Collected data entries
>>>>

/-- R166: the hand-over of EVACUATE and ALERT, after their entry.  It raises the applet's source: 640 + 4n, once, where it wakes
the applet, with its state as it stands otherwise (log entry 79). -/
def handOver (j : Job) (c : CmdCode) (b : CmdBlock) (seq : Nat) (s : State) : State :=
  let i := if c == .evacuate then 1 else 2
  if c == .evacuate || c == .alert then
    match handlerOf s i with
    | some h =>
      let s1 := postMail h i (word (cbBody b 0 32)) (word (cbBody b 4 32)) (BitVec.ofNat 64 seq) (dCmdAuth j.desc)
        (cbBytes b 8 (cbBodyLen b - 8)) s
      raiseIf (mailOpen (applet s h) && (applet s1 h).state == (applet s h).state) (640 + 4 * h)
        (word (appCode (applet s1 h).state)) 0 s1
    | none => s
  else s

/-- Stage 11: references are released and the command's status is fixed, the effect commits, the command's Tracks entry is
the last act, and RESULT names it.  A response that the effect itself brings about (R425, R465, R511) meets a command that
has committed. -/
def commitCommand (j : Job) (c : CmdCode) (b : CmdBlock) (s : State) : State :=
  let s0 := modJob j.tag (fun j => { j with holds := [], status := some .ok, stage := .finished }) s
  let (s1, v) := commitBody j c b s0
  let alarm := cmdGroup c == .alarm || cmdGroup c == .unlock
  let r := trkReq 0x0200 (dCmdAuth j.desc * 0x1000 + dCmdCode j.desc) ((vecBytes 1024 b).take 0x70) alarm
  let (s2, seq) := appendCommit r s1
  finishJob j.tag .ok
    (modJob j.tag (fun k => { k with
      result := BitVec.ofNat 64 (seq % 2 ^ 48 + v * 2 ^ 48), status := some (statusOr s j .ok) }) (handOver j c b seq (drawFree j s2)))

/-- Another command may have moved the life cycle since stage 10: a command that the state no longer permits, or an LC_ADVANCE
that would not go forward, fails as at stage 10 (R8, R507, log entry 79). -/
def overtaken (s : State) (c : CmdCode) (b : CmdBlock) : Option Nat :=
  if !(lifePermits s c) then some 8
  else if c == .lcAdvance && (prepLcAdvance s b).status != .ok then some (prepLcAdvance s b).reason
  else none

/-- COMPLETION_ENTRY_WRITE: a prepared command commits; then the entry is built and written. -/
def completeEntry (tag : Nat) (s : State) : State :=
  match findJob s tag with
  | none => s
  | some j =>
    match j.op, j.block with
    | .critical c, some b =>
      if j.stage != .prepared then writeCompletion tag s
      else match overtaken s c b with
        | some r => writeCompletion tag (failCommand j b .inputInvalid r s)
        | none => writeCompletion tag (commitCommand j c b s)
    | _, _ => writeCompletion tag s

/-! ### The rows -/

def execCriticalBarrierRelease (tag : Nat) (s : State) : Host.Outcome State Fault Refusal := .next (releaseBarrier tag s)

end Sys2Proof.Machine
end

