/-- R503: the failure code of a start-up and the last step that it completes; code 0 for one that completes. -/
inductive StartEnds (i : StartInputs) (s : State) : Nat → Nat → Prop where
  | hut : i.hutAnswers = false → StartEnds i s 0x01 0
  | maps : i.hutAnswers = true → i.mapsDisagree = true → StartEnds i s 0x22 1
  | record : i.hutAnswers = true → i.mapsDisagree = false → i.recordLost = true → StartEnds i s 0x21 1
  | raze : i.hutAnswers = true → i.mapsDisagree = false → i.recordLost = false → i.razeReadBackFails = true →
      s.hut.razePending = true → s.life.porstSeen = false → s.life.state ≠ .blank → StartEnds i s 0x31 2
  | later (n code : Nat) : i.hutAnswers = true → i.mapsDisagree = false → i.recordLost = false →
      i.razeReadBackFails = false →
      ((¬ kindPasses i .blade ∧ code = 0x81 ∧ n = 7) ∨
       (kindPasses i .blade ∧ ¬ kindPasses i .edge ∧ code = 0x82 ∧ n = 7) ∨
       (kindPasses i .blade ∧ kindPasses i .edge ∧ ¬ kindPasses i .lift ∧ code = 0x83 ∧ n = 7) ∨
       (kindPasses i .blade ∧ kindPasses i .edge ∧ kindPasses i .lift ∧ ¬ kindPasses i .hash ∧ code = 0x84 ∧ n = 7) ∨
       (kindPasses i .blade ∧ kindPasses i .edge ∧ kindPasses i .lift ∧ kindPasses i .hash ∧
         s.life.state ≠ .blank ∧ i.romMatches = false ∧ code = 0x91 ∧ n = 8) ∨
       (kindPasses i .blade ∧ kindPasses i .edge ∧ kindPasses i .lift ∧ kindPasses i .hash ∧
         (s.life.state = .blank ∨ i.romMatches = true) ∧ code = 0 ∧ n = 10)) → StartEnds i s code n

/-- An access of the debug port. -/
def debugAcc (write : Bool) (a : Word) : Acc :=
  { unit := 11, user := false, applet := none, kind := if write then .write else .read, addr := a.toNat }

/-- R354: the two words make a legal entry. -/
def legalEntry (w0 : Word) : Prop :=
  11 ≤ (w0 >>> 5).toNat % 64 ∧ (w0 >>> 5).toNat % 64 ≤ 32 ∧ (w0 &&& 0xFFFFF800).toNat % 2 ^ ((w0 >>> 5).toNat % 64) = 0

/-- An ignored write of the protection block: only the bit of PU_EVT is set, and its event raised. -/
def protIgnored (bit : Nat) (s t : State) : Prop :=
  t = { s with prot := { s.prot with evt := bvSet s.prot.evt bit }, evts := t.evts, link := t.link }

/-! ### Patrol, the Hut and the alarm inputs -/

/-- Tracks is to write an entry of the kind, origin and, where given, payload. -/
def traced (t : State) (kind origin : Nat) (payload : Option Bytes) : Prop :=
  ∃ q ∈ t.trk.queue, q.kind = kind ∧ q.origin = origin ∧ ∀ p, payload = some p → q.payload = p

/-- A report of a source's detectors is a trip: a clear pair reports (R402, R414). -/
def freshTrip (s : State) (src : Nat) (a b : Bool) : Prop :=
  (a || b) = true ∧ (psource s src).detA = false ∧ (psource s src).detB = false

/-- What a trip of a source does by its effective level lvl, read before it (R408, R411 to R418, R423). -/
def tripResponse (src : Nat) (lvl : Level) (s t : State) : Prop :=
  traced t 0x0300 src none ∧
    (2 ≤ levelNum lvl → levelsAct s = true → t.hut.locked = true ∧
      (if inWhiteout s = true then min 3 (levelNum lvl) else levelNum lvl) ≤ levelNum (standingLevel t)) ∧
    (3 ≤ levelNum lvl → levelNum (standingLevel s) < 3 → t.hut.purged = true ∧ t.hut.purgedMram = true ∧
      (inWhiteout s = false → ∀ n, tblGet Session.reset t.sess.table n = Session.reset) ∧
      (∀ a, 0x10000000 ≤ a → a < 0x10400000 → memRead t.mem a = 0) ∧ t.powder.seeded = false ∧
      (∀ g, g < 4 → (groomerOf t g).instantiated = false) ∧
      (jobsDistinct s → ∀ j ∈ t.rings.jobs, j.stage = .finished ∨ j.stage = .built ∨ j.op = .critical .unlock ∨
        s.card.job = some j.tag)) ∧
    (lvl = .raze → inWhiteout s = true → t.hut.razePending = true) ∧
    (lvl = .raze → inWhiteout s = false → levelNum (standingLevel s) < 4 →
      t.hut.razePending = true ∧ t.patrol.erasing = true ∧ ∀ r, (slotOf t r).cur = none) ∧
    (t.patrol.razeEnabled = s.patrol.razeEnabled ∧ t.patrol.levels = s.patrol.levels) ∧
    t.life.state = s.life.state ∧ t.now = s.now

/-- R444: the cell that carries the Hut when neither VIO nor another cell carries it. -/
def bestCell (v1 v2 : Nat) : HutSupply :=
  if 2000 ≤ v1 ∧ (v2 < 2000 ∨ v2 ≤ v1) then .cell1 else if 2000 ≤ v2 then .cell2 else .none

/-- R455: the band of a ratio; none in a gap. -/
def ratioBand (v : Nat) : Option AlmState :=
  if v ≤ 153 then some .short else if v < 205 then none else if v ≤ 410 then some .active else if v < 461 then none
  else if v ≤ 717 then some .normal else if v < 819 then none else some .opened

/-! ### Powder and the Groomers -/

/-- Powder runs: STARTUP, SEEDING or RUNNING (R315). -/
def powderRuns (s : State) : Prop := s.powder.state = .startup ∨ s.powder.state = .seeding ∨ s.powder.state = .running

/-- The cells sample: Powder runs, and its ready pool is not full with no block pending (R297, R301). -/
def cellsSample (s : State) : Prop := powderRuns s ∧ (4 ≤ s.powder.ready.length → s.powder.pending ≠ [])

/-- R299, R317: the 256-byte conditioner input of a block: as the cells gave it, or sample i of cell c from the host's dwords,
32 samples each, cell (j mod 8) at bit j. -/
def blockInput (s : State) (raw im : Bytes) : Prop :=
  im.length = 256 ∧ (s.powder.pattern = false → ∀ n, n < 256 → im.getD n 0 = raw.getD n 0) ∧
    (s.powder.pattern = true → ∀ c i, c < 8 → i < 256 → (im.getD (32 * c + i / 8) 0).getLsbD (i % 8) =
      (s.powder.patternBits.getD (i / 4) 0).getLsbD (c + 8 * (i % 4)))

/-- The samples bs of a cell, in order, bring a failure of one of its two tests (R296, R297). -/
def cellTestFails : List Bool → Cell → Bool
  | [], _ => false
  | b :: rest, x => (cellSample b x).2.isSome || cellTestFails rest (cellSample b x).1

/-- The 4n host samples of each cell in the next n dwords pass both tests (R317). -/
def samplesPass (s : State) (n : Nat) : Prop := (feedPattern n s).2 = none

/-- Host data are there up to the end of the window (R297, R317). -/
def windowFed (s : State) : Prop := windowLack s.powder ≤ s.powder.patternBits.length

/-- Only the record of Groomer g changes among the Groomers, to r. -/
def onlyGroomer (g : Nat) (r : Groomer) (s t : State) : Prop :=
  groomerOf t g = r ∧ ∀ h, h ≠ g → groomerOf t h = groomerOf s h

/-- Powder has lost every seed: no Groomer state, no block (R312). -/
def powderCleared (t : State) : Prop :=
  t.powder.seeded = false ∧ t.powder.pending = [] ∧ t.powder.ready = [] ∧
    ∀ g, g < 4 → (groomerOf t g).instantiated = false ∧ (groomerOf t g).k = [] ∧ (groomerOf t g).v = []

/-- Bit of PWD_CELLFAIL for a test of a cell. -/
def cellFailAt (cell : Nat) (h : HealthTest) : Nat :=
  cell + match h with | .startup => 0 | .proportion => 8 | .repetition => 16

/-- What a health failure of a cell's test leaves (R312 to R316, R320). -/
def failedHealth (cell : Nat) (h : HealthTest) (s t : State) : Prop :=
  let fails := s.powder.failedRestarts + if s.powder.confirming = true then 1 else 0
  powderCleared t ∧ t.powder.failedRestarts = fails ∧
    t.powder.failCnt = min 0xFFFFFFFF (s.powder.failCnt + 1) ∧
    t.powder.cellFail = BitVec.ofNat 24 (2 ^ cellFailAt cell (if s.powder.state = .startup then .startup else h)) ∧
    t.powder.evt.getLsbD 2 = true ∧ traced t 0x0600 0 none ∧
    (3 ≤ fails → t.powder.state = .failed ∧ t.powder.confirming = false ∧ t.powder.evt.getLsbD 4 = true ∧
      traced t 0x0602 0 none) ∧
    (fails < 3 → t.powder.state = .startup ∧ t.powder.confirming = true) ∧
    (∀ c, c < 8 → (rinkOf t c).stalled = none ∧ (rinkOf t c).arriving = [] ∧ (rinkOf t c).refill = none) ∧
    (jobsDistinct s → (∀ j ∈ s.rings.jobs, isSession j.op = false → j.sess = none) →
      ∀ j ∈ s.rings.jobs, needsDraw j = true → endedWith t j.tag .rngFault) ∧
    t.life = s.life ∧ t.sess = s.sess ∧ t.curves = s.curves ∧ t.hut = s.hut ∧
    (∀ g, (tblGet MaskGen.reset t.units.mask g).seed = (tblGet MaskGen.reset s.units.mask g).seed)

<<<<

Copy each line above where the string "standingLevel" occurs.

Your solution –
      (if inWhiteout s = true then min 3 (levelNum lvl) else levelNum lvl) ≤ levelNum (standingLevel t)) ∧
    (3 ≤ levelNum lvl → levelNum (standingLevel s) < 3 → t.hut.purged = true ∧ t.hut.purgedMram = true ∧
    (lvl = .raze → inWhiteout s = false → levelNum (standingLevel s) < 4 →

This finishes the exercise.